** WHAT THIS TASK INVOLVES **
Transcribe the records from the line containing "other (R63). -/" onward, up to and including the final line, exactly and without anything else.

** DATA RECORDS **

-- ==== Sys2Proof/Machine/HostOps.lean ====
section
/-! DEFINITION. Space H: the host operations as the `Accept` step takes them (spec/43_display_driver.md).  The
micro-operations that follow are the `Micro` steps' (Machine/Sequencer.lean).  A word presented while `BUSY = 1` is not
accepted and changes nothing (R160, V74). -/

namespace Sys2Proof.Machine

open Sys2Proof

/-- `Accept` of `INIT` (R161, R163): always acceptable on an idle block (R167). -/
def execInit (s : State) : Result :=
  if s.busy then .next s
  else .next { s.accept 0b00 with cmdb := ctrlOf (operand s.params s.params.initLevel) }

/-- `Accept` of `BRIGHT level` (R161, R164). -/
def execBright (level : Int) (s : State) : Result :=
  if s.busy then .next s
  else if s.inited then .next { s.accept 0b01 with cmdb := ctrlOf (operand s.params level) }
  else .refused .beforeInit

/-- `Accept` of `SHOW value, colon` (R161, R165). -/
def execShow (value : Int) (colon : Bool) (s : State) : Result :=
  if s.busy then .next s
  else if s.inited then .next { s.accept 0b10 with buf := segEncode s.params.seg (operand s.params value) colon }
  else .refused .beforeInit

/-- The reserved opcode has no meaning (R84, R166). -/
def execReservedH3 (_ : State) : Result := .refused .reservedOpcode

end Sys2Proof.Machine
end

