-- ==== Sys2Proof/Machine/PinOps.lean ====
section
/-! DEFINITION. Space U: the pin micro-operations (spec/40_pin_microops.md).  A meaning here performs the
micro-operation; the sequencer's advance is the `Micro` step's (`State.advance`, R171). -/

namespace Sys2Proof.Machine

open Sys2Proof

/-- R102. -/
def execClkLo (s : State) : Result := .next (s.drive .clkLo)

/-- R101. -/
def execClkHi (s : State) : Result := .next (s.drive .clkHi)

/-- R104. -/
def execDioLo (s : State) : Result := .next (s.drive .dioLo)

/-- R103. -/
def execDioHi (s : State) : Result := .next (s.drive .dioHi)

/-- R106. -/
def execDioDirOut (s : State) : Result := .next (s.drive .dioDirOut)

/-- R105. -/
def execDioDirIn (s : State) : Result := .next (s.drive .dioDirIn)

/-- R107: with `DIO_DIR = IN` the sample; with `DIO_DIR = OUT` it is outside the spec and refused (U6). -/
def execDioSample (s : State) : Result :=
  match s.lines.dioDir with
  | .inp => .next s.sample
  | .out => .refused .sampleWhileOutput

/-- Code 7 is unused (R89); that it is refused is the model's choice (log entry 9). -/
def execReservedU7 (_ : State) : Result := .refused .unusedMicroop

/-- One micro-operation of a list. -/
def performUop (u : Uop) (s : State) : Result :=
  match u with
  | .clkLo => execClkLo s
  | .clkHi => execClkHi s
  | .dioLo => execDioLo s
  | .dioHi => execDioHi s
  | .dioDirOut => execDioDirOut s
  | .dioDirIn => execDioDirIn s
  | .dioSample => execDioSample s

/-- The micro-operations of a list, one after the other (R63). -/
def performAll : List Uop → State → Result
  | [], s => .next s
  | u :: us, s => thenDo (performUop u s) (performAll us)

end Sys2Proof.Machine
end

** SOLUTION FOR THIS PROBLEM **
/-- The micro-operations of a list, one after the other (R63). -/
def performAll : List Uop → State → Result
  | [], s => .next s
  | u :: us, s => thenDo (performUop u s) (performAll us)

end Sys2Proof.Machine
end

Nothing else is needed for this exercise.